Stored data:
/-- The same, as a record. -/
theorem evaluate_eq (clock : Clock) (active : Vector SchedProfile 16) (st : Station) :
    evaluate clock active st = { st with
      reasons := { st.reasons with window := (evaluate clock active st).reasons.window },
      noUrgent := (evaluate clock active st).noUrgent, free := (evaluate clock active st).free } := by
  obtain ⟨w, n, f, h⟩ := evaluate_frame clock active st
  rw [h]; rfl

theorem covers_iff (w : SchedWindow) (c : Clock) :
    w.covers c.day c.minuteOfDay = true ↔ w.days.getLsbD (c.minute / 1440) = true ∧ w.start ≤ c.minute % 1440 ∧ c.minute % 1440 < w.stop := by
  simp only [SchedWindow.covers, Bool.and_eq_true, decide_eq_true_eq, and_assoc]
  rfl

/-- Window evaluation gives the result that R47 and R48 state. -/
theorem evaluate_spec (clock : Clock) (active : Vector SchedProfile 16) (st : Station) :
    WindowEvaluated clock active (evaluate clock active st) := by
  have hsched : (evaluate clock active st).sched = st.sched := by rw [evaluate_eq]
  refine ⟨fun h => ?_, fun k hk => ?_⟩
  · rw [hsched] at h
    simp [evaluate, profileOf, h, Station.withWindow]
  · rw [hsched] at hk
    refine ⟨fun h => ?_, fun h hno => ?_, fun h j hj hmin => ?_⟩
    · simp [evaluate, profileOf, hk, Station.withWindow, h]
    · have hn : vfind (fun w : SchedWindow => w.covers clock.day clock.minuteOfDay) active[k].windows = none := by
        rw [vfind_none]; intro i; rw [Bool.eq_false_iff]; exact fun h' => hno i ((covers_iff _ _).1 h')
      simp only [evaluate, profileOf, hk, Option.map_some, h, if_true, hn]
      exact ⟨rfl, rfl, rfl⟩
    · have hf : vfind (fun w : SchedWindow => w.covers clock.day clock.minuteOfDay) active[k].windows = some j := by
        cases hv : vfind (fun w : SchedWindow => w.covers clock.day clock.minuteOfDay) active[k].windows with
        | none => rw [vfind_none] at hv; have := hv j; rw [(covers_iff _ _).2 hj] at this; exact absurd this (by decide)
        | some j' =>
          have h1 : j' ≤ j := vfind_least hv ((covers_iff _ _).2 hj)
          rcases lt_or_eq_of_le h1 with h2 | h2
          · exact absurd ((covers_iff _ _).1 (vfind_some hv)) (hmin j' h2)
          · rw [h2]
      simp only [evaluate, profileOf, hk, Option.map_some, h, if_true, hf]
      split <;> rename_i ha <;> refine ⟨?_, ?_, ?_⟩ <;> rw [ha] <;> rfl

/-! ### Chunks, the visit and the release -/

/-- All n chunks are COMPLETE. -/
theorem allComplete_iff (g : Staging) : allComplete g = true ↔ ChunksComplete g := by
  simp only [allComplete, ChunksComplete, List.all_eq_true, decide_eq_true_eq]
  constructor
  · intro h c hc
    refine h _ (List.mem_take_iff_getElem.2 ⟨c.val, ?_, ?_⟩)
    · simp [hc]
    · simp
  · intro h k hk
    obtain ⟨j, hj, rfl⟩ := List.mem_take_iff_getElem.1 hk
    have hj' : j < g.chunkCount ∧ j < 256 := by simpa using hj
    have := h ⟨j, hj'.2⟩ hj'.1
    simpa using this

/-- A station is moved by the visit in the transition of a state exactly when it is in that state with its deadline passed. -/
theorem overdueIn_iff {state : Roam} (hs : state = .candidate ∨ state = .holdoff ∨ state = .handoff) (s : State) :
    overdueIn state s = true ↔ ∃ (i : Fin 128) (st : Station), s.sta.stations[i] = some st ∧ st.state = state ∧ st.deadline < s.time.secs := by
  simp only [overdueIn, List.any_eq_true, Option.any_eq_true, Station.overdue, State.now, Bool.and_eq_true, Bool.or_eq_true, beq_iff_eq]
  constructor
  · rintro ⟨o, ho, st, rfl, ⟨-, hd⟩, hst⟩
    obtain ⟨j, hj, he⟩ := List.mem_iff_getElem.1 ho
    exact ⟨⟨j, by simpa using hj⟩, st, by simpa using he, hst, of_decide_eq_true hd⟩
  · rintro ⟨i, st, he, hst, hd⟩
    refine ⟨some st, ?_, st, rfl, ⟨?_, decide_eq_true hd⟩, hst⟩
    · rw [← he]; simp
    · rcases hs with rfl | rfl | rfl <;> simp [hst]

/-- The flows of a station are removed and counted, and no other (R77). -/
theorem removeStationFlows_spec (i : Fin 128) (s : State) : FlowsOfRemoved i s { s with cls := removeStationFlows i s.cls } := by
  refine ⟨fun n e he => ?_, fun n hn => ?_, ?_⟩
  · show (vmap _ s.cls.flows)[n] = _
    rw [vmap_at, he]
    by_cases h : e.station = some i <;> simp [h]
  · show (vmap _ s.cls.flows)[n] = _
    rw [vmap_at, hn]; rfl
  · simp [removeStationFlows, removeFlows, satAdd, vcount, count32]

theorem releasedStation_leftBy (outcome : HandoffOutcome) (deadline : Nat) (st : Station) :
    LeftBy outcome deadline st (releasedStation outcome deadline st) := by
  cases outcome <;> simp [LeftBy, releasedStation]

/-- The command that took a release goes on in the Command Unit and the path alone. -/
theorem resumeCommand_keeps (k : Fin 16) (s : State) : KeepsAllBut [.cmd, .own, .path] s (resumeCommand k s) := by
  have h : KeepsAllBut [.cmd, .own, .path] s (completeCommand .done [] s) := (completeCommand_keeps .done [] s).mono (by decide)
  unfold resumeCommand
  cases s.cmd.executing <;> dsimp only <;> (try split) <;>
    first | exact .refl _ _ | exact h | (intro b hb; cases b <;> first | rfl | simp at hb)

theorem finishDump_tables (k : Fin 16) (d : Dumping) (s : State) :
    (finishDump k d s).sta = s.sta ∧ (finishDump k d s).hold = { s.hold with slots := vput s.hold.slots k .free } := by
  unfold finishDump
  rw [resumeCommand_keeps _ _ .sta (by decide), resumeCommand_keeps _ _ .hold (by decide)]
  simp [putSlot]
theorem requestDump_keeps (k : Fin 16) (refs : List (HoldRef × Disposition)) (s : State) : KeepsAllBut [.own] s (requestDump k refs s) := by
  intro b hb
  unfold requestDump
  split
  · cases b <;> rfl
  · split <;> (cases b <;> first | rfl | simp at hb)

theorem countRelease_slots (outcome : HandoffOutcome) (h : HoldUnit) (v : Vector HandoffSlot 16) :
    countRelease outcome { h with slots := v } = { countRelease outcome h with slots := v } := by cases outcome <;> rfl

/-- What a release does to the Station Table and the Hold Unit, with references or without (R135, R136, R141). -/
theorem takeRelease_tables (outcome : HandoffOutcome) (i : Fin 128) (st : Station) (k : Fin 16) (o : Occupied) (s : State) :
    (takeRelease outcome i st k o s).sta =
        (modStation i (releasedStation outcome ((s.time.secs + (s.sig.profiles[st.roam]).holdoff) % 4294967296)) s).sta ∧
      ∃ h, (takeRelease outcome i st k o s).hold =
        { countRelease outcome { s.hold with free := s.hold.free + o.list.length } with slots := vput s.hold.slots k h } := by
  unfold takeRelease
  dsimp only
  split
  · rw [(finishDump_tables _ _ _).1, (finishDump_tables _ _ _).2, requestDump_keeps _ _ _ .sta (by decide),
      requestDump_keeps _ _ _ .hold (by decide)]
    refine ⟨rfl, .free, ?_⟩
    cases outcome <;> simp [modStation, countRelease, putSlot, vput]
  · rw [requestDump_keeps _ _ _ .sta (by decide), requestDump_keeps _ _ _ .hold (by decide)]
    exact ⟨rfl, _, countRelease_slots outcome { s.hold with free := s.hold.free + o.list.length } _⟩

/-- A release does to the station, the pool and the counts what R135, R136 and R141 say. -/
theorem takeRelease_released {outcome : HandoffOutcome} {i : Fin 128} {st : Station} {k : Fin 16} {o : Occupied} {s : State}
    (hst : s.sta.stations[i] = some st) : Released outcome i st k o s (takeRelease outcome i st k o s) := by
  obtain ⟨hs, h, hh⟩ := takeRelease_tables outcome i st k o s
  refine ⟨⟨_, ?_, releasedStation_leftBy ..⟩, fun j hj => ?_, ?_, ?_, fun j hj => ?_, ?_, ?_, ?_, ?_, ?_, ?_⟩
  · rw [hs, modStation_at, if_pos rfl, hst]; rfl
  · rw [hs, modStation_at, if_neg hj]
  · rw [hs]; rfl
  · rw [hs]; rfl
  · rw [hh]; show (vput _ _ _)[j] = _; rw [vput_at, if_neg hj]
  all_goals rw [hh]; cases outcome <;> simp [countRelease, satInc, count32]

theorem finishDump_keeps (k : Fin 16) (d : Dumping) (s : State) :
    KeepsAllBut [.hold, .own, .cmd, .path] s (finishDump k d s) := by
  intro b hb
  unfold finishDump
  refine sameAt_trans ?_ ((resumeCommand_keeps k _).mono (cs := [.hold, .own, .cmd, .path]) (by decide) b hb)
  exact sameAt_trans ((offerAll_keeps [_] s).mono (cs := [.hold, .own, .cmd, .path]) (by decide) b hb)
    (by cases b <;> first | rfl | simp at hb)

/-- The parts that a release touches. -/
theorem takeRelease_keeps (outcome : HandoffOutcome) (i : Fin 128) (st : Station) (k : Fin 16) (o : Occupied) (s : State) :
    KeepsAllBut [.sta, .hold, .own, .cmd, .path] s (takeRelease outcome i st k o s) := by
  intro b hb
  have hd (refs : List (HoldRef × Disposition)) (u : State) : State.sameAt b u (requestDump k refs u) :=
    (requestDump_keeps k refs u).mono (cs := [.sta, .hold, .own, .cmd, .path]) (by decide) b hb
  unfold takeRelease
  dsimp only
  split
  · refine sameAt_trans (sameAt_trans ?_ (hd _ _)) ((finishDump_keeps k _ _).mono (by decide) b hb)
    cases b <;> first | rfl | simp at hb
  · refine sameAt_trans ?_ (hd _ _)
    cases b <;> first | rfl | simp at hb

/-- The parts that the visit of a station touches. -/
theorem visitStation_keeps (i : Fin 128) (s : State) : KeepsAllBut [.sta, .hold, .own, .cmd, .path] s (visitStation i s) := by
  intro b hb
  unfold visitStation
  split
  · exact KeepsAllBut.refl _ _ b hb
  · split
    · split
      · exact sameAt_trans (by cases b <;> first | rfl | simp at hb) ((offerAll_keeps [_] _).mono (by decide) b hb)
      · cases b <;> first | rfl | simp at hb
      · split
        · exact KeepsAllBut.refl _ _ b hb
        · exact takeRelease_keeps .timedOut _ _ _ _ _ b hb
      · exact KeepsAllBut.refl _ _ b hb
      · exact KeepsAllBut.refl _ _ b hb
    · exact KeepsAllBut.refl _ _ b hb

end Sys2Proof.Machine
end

◆ Exercise details
Each line in the entries above, starting at the line with "refine h _ (List.mem_take_iff_getElem.2" and ending at the line with "overdueIn state s", is to be printed exactly, and only those lines.

◆ Written response
    refine h _ (List.mem_take_iff_getElem.2 ⟨c.val, ?_, ?_⟩)
    · simp [hc]
    · simp
  · intro h k hk
    obtain ⟨j, hj, rfl⟩ := List.mem_take_iff_getElem.1 hk
    have hj' : j < g.chunkCount ∧ j < 256 := by simpa using hj
    have := h ⟨j, hj'.2⟩ hj'.1
    simpa using this

/-- A station is moved by the visit in the transition of a state exactly when it is in that state with its deadline passed. -/
theorem overdueIn_iff {state : Roam} (hs : state = .candidate ∨ state = .holdoff ∨ state = .handoff) (s : State) :
    overdueIn state s = true ↔ ∃ (i : Fin 128) (st : Station), s.sta.stations[i] = some st ∧ st.state = state ∧ st.deadline < s.time.secs := by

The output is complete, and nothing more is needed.